Key Elements of the 3DS Max GUI 


For students and indie programmers, there is little quality control on models downloaded from Internet repositories, even relatively high-quality ones like TurboSquid. For professional graphics programmers working with an art team, the assets are often better-suited to the rendering system at hand. However, like anyone else, artists make mistakes. It is often necessary for a programmer to fix them directly while debugging instead of waiting for the artist to correct the model and check in a new version to revision control. Some common model errors are:
  • Inverted faces leading to holes and surfaces that disappear when seen from behind.
  • Incorrectly assigned or missing materials. For Internet-sourced models, artists often use Vray and other plugins whose materials will be lost when loading without them.
  • Stray geometry.
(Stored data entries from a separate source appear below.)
-- ==== Sys2Proof/Config.lean ====
section
/-! DEFINITION. What one implementation fixes, and the values the spec leaves open. A constant without a body is a FREE
VALUE: no proof can see what it is, so a claim holds whatever it is. Each is fed by the state's `tick`, which counts the
free values drawn, or by the operands it depends on. -/

namespace Sys2Proof.Config

/-- Which of the agents that can move moves next (R47 apart, the spec orders no two agents). DESIGN CHOICE, log entry 4. -/
opaque schedule : Nat → Nat
/-- Arithmetic clocks that pass between two steps. DESIGN CHOICE, log entry 5. -/
opaque elapsed : Nat → Nat
/-- A choice the spec leaves to the device: TLB replacement, a double match (R125), the order of engine elements (R227). -/
opaque pick : Nat → Nat
/-- Contents of memory after a warm reset that did not preserve it (R359). -/
opaque undefByte : Nat → Nat → W8
/-- Contents of a frame's private areas (R334), by save and offset. -/
opaque privByte : Nat → Nat → W8
/-- Bytes of report records, whose layout the spec does not give (R333, R357). -/
opaque reportByte : Nat → Nat → W8
/-- Bytes of an attestation report, from what it holds: the measurements, the nonce, a partition's configuration; the number of the
report names what else its signature rests on. -/
opaque attestByte : List (List W8) → List W8 → List (Nat × W64) → Nat → Nat → W8
/-- Length of an attestation report (R358). -/
opaque reportLen : Nat
/-- Words the spec leaves undefined or does not state. -/
opaque word : Nat → W64

/-- Bank and row of a 64-byte unit in its stack (R130 gives the stack and no more of the address map). -/
opaque bankOf : Nat → Nat
opaque rowOf : Nat → Nat
/-- Pseudo-channel of a bank (R131 names pseudo-channels, and no map of them). -/
opaque channelOf : Nat → Nat

/-- FEAT_BASE (R42): widths 0b111, 16 tiles, 128 vector registers, level 1. -/
def featBase : W64 := 0x7101001#64

/-- Cores per die, per package, slices per die (R3). -/
def coresPerDie : Nat := 96
def cores : Nat := 384
def slicesPerDie : Nat := 256

/-- Bytes of a core's SRAM pool (R4). -/
def poolBytes : Nat := 2 * 1024 * 1024

end Sys2Proof.Config
end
Visual effects flags, hitboxes, and corrupt vertices often create extra or broken faces that cut across usable geometry.
  • Missing geometry due to corruption or missing polygons.
  • Excessive geometric detail from amateur modelers working with subdivision surfaces.
  • Incorrect or missing texture parameterizations ("UVs")
Max is a fast and powerful alternative to ad-hoc scripts and manual data-file editing for correcting these.

3ds Max ("Max") is a 3D modeling tool by Autodesk that is frequently used in video game development. It is free for the educational community and costs about US$1500 per year for commercial use. Max is pretty good for polygon-based modeling. Alternatives include Autodesk's Maya and the free, open-source Blender. For volumetric modeling (like sculpting), Pixologic's Z-brush and Autodesk's Mudbox are two popular tools.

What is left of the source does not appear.